◆ **THE TASK**:
Copy each line of the following data that contains "tabWfFrom".
┄┄┄┄┄┄
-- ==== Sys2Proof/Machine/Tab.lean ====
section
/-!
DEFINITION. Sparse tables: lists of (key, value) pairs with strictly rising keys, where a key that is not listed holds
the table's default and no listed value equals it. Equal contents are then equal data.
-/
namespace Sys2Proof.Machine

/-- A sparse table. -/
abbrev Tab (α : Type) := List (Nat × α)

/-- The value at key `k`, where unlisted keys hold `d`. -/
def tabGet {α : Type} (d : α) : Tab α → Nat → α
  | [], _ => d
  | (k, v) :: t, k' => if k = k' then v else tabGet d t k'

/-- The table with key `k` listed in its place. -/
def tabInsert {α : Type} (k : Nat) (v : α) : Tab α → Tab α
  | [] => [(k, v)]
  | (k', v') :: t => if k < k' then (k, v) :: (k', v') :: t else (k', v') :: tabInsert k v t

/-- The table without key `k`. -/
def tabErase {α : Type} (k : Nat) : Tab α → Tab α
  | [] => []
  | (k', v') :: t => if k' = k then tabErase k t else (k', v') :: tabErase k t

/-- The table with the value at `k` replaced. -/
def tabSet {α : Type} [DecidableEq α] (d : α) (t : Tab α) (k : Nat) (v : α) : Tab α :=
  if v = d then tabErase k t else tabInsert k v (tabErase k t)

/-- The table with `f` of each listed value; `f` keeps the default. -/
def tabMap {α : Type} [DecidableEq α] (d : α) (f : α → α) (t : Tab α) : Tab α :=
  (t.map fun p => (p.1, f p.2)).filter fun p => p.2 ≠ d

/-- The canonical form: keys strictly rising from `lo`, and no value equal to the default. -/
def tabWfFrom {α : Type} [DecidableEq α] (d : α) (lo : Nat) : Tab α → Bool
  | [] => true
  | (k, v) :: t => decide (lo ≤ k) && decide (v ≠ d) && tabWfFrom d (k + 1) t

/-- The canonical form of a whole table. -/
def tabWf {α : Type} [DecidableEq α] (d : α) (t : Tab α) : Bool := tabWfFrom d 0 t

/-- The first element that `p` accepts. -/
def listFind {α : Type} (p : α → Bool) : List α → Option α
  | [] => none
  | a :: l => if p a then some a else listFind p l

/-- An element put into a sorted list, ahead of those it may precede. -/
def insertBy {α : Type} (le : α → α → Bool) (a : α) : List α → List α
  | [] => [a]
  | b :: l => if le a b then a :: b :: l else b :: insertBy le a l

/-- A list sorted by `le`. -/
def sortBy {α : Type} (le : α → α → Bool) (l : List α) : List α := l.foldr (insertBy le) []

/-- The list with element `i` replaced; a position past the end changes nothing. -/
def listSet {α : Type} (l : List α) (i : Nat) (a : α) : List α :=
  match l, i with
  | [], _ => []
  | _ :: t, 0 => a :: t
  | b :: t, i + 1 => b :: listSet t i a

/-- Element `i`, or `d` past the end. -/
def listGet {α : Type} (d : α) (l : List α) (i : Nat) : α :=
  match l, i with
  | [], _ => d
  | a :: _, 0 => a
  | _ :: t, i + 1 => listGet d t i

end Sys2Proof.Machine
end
┄┄┄┄┄┄
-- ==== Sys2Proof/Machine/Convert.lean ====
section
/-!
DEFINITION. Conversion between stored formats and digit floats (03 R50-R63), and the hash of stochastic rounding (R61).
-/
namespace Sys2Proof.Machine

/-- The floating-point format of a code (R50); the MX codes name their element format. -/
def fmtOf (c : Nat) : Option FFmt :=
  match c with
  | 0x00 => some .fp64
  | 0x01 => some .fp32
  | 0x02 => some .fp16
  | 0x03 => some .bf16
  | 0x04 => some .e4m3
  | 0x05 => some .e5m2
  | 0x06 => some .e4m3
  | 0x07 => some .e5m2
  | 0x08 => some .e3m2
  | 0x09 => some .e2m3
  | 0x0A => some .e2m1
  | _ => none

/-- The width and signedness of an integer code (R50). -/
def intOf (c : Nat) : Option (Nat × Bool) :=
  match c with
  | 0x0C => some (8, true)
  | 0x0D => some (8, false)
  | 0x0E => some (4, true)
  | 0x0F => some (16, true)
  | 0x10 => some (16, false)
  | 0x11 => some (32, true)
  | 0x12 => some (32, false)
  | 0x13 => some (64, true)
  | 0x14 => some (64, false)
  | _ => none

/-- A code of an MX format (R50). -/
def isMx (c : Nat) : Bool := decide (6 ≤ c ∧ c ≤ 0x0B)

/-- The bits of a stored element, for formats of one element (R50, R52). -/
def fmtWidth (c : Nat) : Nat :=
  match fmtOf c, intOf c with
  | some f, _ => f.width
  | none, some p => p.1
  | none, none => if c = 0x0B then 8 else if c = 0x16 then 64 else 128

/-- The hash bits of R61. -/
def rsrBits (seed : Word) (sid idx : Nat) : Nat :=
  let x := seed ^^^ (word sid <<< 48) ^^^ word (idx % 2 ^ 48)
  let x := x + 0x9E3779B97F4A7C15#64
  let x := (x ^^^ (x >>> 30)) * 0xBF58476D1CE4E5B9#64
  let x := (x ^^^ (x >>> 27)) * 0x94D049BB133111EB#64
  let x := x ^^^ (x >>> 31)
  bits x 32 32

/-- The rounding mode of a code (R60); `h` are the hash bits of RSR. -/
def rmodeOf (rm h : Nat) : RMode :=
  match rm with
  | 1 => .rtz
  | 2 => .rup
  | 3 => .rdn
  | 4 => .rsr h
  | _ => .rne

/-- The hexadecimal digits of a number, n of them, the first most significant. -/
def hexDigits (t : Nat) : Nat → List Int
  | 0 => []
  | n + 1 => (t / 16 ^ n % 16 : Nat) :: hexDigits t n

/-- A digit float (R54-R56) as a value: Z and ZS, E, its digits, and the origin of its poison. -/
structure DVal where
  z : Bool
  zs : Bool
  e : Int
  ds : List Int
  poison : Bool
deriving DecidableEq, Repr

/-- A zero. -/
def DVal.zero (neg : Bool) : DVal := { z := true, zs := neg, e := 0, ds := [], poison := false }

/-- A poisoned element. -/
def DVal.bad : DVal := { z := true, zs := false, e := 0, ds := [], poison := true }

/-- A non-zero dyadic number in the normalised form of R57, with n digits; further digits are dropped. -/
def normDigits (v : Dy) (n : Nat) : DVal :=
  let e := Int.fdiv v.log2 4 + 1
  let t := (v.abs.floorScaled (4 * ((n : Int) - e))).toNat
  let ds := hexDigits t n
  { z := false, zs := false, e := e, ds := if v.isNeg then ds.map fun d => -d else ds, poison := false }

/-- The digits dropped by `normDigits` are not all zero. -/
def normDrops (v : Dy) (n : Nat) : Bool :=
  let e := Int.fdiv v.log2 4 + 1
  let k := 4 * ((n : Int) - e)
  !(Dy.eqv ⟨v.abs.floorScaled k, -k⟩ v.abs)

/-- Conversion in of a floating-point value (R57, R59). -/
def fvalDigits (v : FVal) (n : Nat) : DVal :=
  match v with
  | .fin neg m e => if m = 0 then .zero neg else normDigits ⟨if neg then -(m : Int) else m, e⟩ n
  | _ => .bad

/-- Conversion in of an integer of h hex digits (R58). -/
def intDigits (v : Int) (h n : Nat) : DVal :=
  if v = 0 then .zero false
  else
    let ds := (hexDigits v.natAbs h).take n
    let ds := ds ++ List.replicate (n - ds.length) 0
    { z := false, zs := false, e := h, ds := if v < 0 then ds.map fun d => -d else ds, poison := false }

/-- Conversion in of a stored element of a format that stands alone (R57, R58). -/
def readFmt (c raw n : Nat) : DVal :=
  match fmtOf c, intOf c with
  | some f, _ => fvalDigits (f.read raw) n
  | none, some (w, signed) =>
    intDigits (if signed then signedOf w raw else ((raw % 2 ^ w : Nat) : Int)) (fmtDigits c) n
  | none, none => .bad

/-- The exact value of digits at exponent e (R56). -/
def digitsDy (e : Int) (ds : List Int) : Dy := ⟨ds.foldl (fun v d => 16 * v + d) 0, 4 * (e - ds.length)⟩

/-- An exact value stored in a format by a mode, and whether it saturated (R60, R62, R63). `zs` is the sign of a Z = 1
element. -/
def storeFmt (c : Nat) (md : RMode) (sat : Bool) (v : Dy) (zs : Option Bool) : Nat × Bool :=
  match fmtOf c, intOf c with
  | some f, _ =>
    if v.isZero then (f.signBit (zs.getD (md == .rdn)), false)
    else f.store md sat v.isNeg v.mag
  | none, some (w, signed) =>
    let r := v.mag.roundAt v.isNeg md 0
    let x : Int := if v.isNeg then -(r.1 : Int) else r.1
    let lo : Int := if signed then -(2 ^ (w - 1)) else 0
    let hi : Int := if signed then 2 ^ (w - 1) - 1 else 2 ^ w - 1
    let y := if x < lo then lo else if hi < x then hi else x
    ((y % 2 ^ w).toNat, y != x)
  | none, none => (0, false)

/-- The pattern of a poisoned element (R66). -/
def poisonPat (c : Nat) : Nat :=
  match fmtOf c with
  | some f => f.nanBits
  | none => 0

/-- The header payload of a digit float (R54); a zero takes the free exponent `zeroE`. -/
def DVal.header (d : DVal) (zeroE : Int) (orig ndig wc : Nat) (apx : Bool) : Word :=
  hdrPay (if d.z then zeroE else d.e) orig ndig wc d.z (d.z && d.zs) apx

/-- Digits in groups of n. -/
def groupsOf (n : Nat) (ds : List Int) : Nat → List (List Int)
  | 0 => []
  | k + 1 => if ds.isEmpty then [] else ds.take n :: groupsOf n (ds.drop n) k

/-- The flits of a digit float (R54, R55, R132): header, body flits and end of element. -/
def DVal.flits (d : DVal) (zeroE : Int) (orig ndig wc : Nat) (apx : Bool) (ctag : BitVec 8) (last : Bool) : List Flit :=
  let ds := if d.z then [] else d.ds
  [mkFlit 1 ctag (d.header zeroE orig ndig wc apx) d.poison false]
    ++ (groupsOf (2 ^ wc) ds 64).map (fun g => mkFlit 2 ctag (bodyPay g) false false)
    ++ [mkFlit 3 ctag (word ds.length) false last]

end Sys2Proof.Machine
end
┄┄┄┄┄┄
◆ **SOLUTION**:
def tabWfFrom {α : Type} [DecidableEq α] (d : α) (lo : Nat) : Tab α → Bool
  | (k, v) :: t => decide (lo ≤ k) && decide (v ≠ d) && tabWfFrom d (k + 1) t
def tabWf {α : Type} [DecidableEq α] (d : α) (t : Tab α) : Bool := tabWfFrom d 0 t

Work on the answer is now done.